HUKUKİ DEĞERLENDİRME:
Bilindiği üzere İdari yargı yerlerinde dava konusu edilen işlemlerin, yetki, şekil, sebep, konu ve maksat yönlerinden hukuki denetime tabi tutulması ve bu denetim yapılırken, dava konusu edilen idari işlemlerin tesis edildikleri tarihteki duruma göre hukuka uygun olup olmadıklarının incelenmesi gerektiği ve iptal davalarının idarenin hukuka uygun davranmasını sağlayan en önemli araçlardan olduğu kuşkusuzdur.
Hukuka uygunluk şartlarından olan yetki, kamu gücü kullanılarak, tek yanlı irade beyanı ile idari işlem yapabilme iktidarıdır ve her bir idari makam için, kendi görev alanını gösteren mevzuatında belirlenir.
İdare Hukuku’nda ‘yetki’, idareye Anayasa ve yasalarla tanınmış olan karar alma gücünü ifade eder ve idari işlemlerin en temel öğesini oluşturur.
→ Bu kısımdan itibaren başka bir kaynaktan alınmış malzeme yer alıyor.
/-- One source of one lane (Table 6-5). -/
def VecRun.source (r : VecRun) (s : State) (w : Nat) (t : Ty) (code lane : Nat) (e : Elem) (l : List Nat) : Src × State :=
  let b := r.blk
  if code ≤ 15 then
    (Src.of t (if t = .f64 then laneReg l code + 2 ^ 32 * laneReg l (code + 1) else laneReg l code % 2 ^ t.bits), s)
  else if code = 16 then s.accEntry w ((maskArrays b.mask).getD e.x 0) e.i (b.colBase + e.c)
  else if code = 17 then (r.inElem 0 e, s)
  else if code = 18 then (r.inElem 1 e, s)
  else if code = 19 then
    match mget r.trW (b.trPos e) with
    | some x => (word32 t x, s)
    | none =>
      match mget (s.wing w).tr (b.trPos e) with
      | some x => (word32 t x, s)
      | none => let d := s.draw; (word32 t (d.1 % 2 ^ 32), d.2)
  else if code = 20 then r.vecElem s b.cv (b.q e + b.grpQ)
  else if code = 21 then r.vecElem s b.rv e.i
  else if code = 22 then (Src.of .i32 e.i, s)
  else if code = 23 then (Src.of .i32 (b.q e), s)
  else if code = 32 then (Src.of .i32 (lane % b.group), s)
  else (word32 t (b.kk.getD (code - 24) 0), s)

/-- A K4 value above the largest finite binary32 magnitude, if it is one: that magnitude (R163). -/
def k4Held : FVal → Option FVal
  | .fin s m e => if m ≠ 0 ∧ e + bitLen m > 128 then some (bin32.decode (bin32.maxCode s)) else none
  | _ => none

/-- A source as a code of the type (R163): the bits of a code of that very type as they stand, any other value converted. -/
def Src.as (x : Src) (t : Ty) (rm : RM) : Nat × Nat :=
  let conv := fun (v : FVal) (fl : Nat) => let c := t.code rm v; (c.1, c.2 ||| fl ||| x.fl)
  if x.code.map Prod.fst = some t then ((x.code.map Prod.snd).getD 0, x.fl) else
  match x.way with
  | .plain => conv x.val 0
  | .acc => if t = .f64 then (let y := bin32.ofVal rm x.val; conv (bin32.decode y.1) y.2) else conv x.val 0
  | .k4 => match k4Held x.val with
    | some v => conv v flagOF
    | none => conv x.val 0

/-- A source's exact value and the flags of reading it (SCALE, R84). -/
def Src.exact (x : Src) : FVal × Nat := (x.val, x.fl)

/-! ### Results of the operations (R77, R79, R83, R84, R166, R167) -/

/-- All ones over the width of a type, or zero (R167). -/
def boolCode (t : Ty) (b : Bool) : Nat := if b then 2 ^ t.bits - 1 else 0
Bir kamu düzeni sorunu olan yetki, yasa koyucu tarafından hangi makam veya merciye verilmiş ise, ancak o makam veya merci tarafından kullanılabilir. Bu bakımdan, yasanın açık izni olmadıkça yetkili makam veya mercinin yetkisini devretmesi olanaklı değildir. Aktarılan nitelikleri gereği, idare hukukunda yetkisizlik kural, yetkili olmak istisnadır. Bu itibarla, yetki hükümlerinin sınır ve çerçevesinin yasayla açıkça çizilmesi gerekir ve genişletici yoruma tabi tutulamaz.
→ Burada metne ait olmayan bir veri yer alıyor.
/-- A core atomic on a tray address (R341). -/
def State.trayAtomic (s : State) (h a n : Nat) (o : CoreAmo) (operand compare : Nat) : State :=
  match trayOf a, amoCode o with
  | some (m, off), some code =>
    if off % n ≠ 0 ∨ (n ≠ 4 ∧ n ≠ 8) then s.coreFault h a (atTray + atAtomic)
    else if m = s.slotNo then
      if !s.inHbm off n then s.coreFault h a (atTray + atAtomic)
      else if !s.readNow off n 0 then s
      else
        let z := s.claim off n none
        if !z.2 then z.1
        else
          match z.1.atomicAt off n o operand compare (Master.mk 0 h).code with
          | (s, some old) => s.send (.core h (.data (leBytes n old)))
          | (s, none) => s.send (.core h .fault)
    else if !s.trayOpen m off n then s.coreFault h a (atTray + atAtomic)
    else
      s.trayReq m { slot := m, tag := 0, hart := h, kind := 2, addr := a, n := n }
        (fun t => mkDesc 6 0 t n (code + (if n = 8 then 8 else 0)) 0 off operand compare []) (fun t => .core h t)
  | _, _ => s.coreFault h a (atTray + atAtomic)

/-- Whether a hart's earlier tray stores and atomics are complete (R340). -/
def State.hartQuiet (s : State) (h : Nat) : Bool :=
  !(s.tray.reqs.any fun r => r.hart == h && (r.kind == 2 || r.kind == 4)) &&
  !(s.fab.backlog.any fun r => match r.own with | .core x _ => x == h | _ => false) &&
  !(s.fab.tx.any fun x => x.2.cls.any fun y => y.2.unacked.any fun t => match t.own with | .core z _ => z == h | _ => false)

/-- A RISC-V FENCE (R340). -/
def State.coreFence (s : State) (h : Nat) (pred : Bool) : State :=
  if !pred ∨ s.hartQuiet h then s.send (.core h .done)
  else s.setTray { s.tray with fences := s.tray.fences ++ [h] }

/-- A core atomic on the module's own memory (Table 14-24). LR and SC keep one reservation per hart, on a granule. -/
def State.localAtomic (s : State) (h a n : Nat) (o : CoreAmo) (operand compare : Nat) : State :=
  let lrsc := o == .lr || o == .sc
  if !s.inHbm a n ∨ n = 0 ∨ a % n ≠ 0 ∨ !(n == 4 || n == 8 || (n == 16 && o == .cas)) ∨ (lrsc ∧ !s.inWindow a) then s.coreFault h a atAtomic
  else if !s.readNow a n 0 then s
  else
    let z := s.claimIf (s.inWindow a ∨ (s.dirEnt (granOf a)).isSome) a n none
    if !z.2 then z.1
    else
      let s := z.1
      let held := s.resv.contains (h, granOf a)
      let s := if s.inWindow a then s.dirPut ⟨granOf a, [], some s.slotNo, 0⟩ else s
      if o = .lr then
        let s := s.checkRead a n (Master.mk 0 h).code atAtomic
        if s.poisoned a n then s.send (.core h .fault)
        else
          let s := { s with resv := (s.resv.filter fun (r : Nat × Nat) => r.1 != h) ++ [(h, granOf a)] }
          s.send (.core h (.data (s.readBytes a n)))
      else if o = .sc then
        let s := if held then s.store a (leBytes n operand) else s
        let s := { s with resv := s.resv.filter fun (r : Nat × Nat) => r.1 != h }
        s.send (.core h (.data (leBytes n (if held then 0 else 1))))
      else
        match s.atomicAt a n o operand compare (Master.mk 0 h).code with
        | (s, some old) => s.send (.core h (.data (leBytes n old)))
        | (s, none) => s.send (.core h .fault)

/-! ### The push aperture (R465) -/

/-- Base of a generation of the reserve region, and its capacity for data (R464). -/
def State.genBase (s : State) (g : Nat) : Nat := hbmEnd - s.reserveG * 0x40000000 + g * s.reserveG * 0x20000000
def State.genCap (s : State) : Nat := s.reserveG * 0x20000000 - 68 * 1024

/-- The pending generation of an aperture write: that which is OPEN. -/
def State.openGen (s : State) : Option Nat := [0, 1].find? fun g => s.res.pending == some g

/-- The generation that an OPEN for step `st` takes (R465, steps 1 to 3). -/
def State.genFor (s : State) (st : Nat) : Option Nat :=
  if s.f F.CRU_RES_COMMIT_LAST + 1 < st then none
  else
    match [0, 1].find? fun g => s.f F.CRU_RES_HELD_STATE g != 0 && s.f F.CRU_RES_HELD_STEP g == st && s.f F.CRU_RES_HELD_COMMITTED g == 0 with
    | some g => some g
    | none =>
      let free := [0, 1].filter fun g => s.f F.CRU_RES_HELD_COMMITTED g == 0
      match free with
      | [g] => some g
      | _ => some (if s.f F.CRU_RES_HELD_STEP 1 < s.f F.CRU_RES_HELD_STEP 0 then 1 else 0)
Anayasa, yürütme görev ve yetkisinin, yasalar çerçevesinde yerine getirileceğini açıklamakla yetinmeyip; idare kuruluşunun her bir öğesinin de yasayla düzenlenmesini emretmektedir. İdare teşkilatı ile görev ve yetkilerinin yasayla düzenlenmesi öngörüldüğü gibi; ajanlara, vergilere ve mallara ilişkin statülerin de yasal nitelikte olması gerekmektedir. Bu bakımdan, idare onu yetkili kılan ‘Yasa’ya dayanarak hizmette bulunabilir. Bu nedenledir ki, idare hukukunda yetkisizlik kural, yetkili olmak istisnadır. Dolayısıyla, yetki devri de istisnai niteliktedir. (A.Y.M. 08/11/2012 tarih ve E:2012/27, K:2012/173)
Öte yandan; yetki kurallarının kamu düzeninden sayılmasının, bu çerçevede istisnai nitelik taşıyıp genişletici yoruma tabi tutulamamasının en pratik sonucu da; idari işlemin yetki unsuru üzerinde idarenin takdir yetkisine sahip olmamasında görülmektedir. Bu sebepledir ki; Kanun hükmü ile bir işi yapmaya yetkili kılınan idarenin kanunda açıkça öngörülmediği sürece bu yetkisinin başka bir idareye devredilmesi söz konusu olamaz.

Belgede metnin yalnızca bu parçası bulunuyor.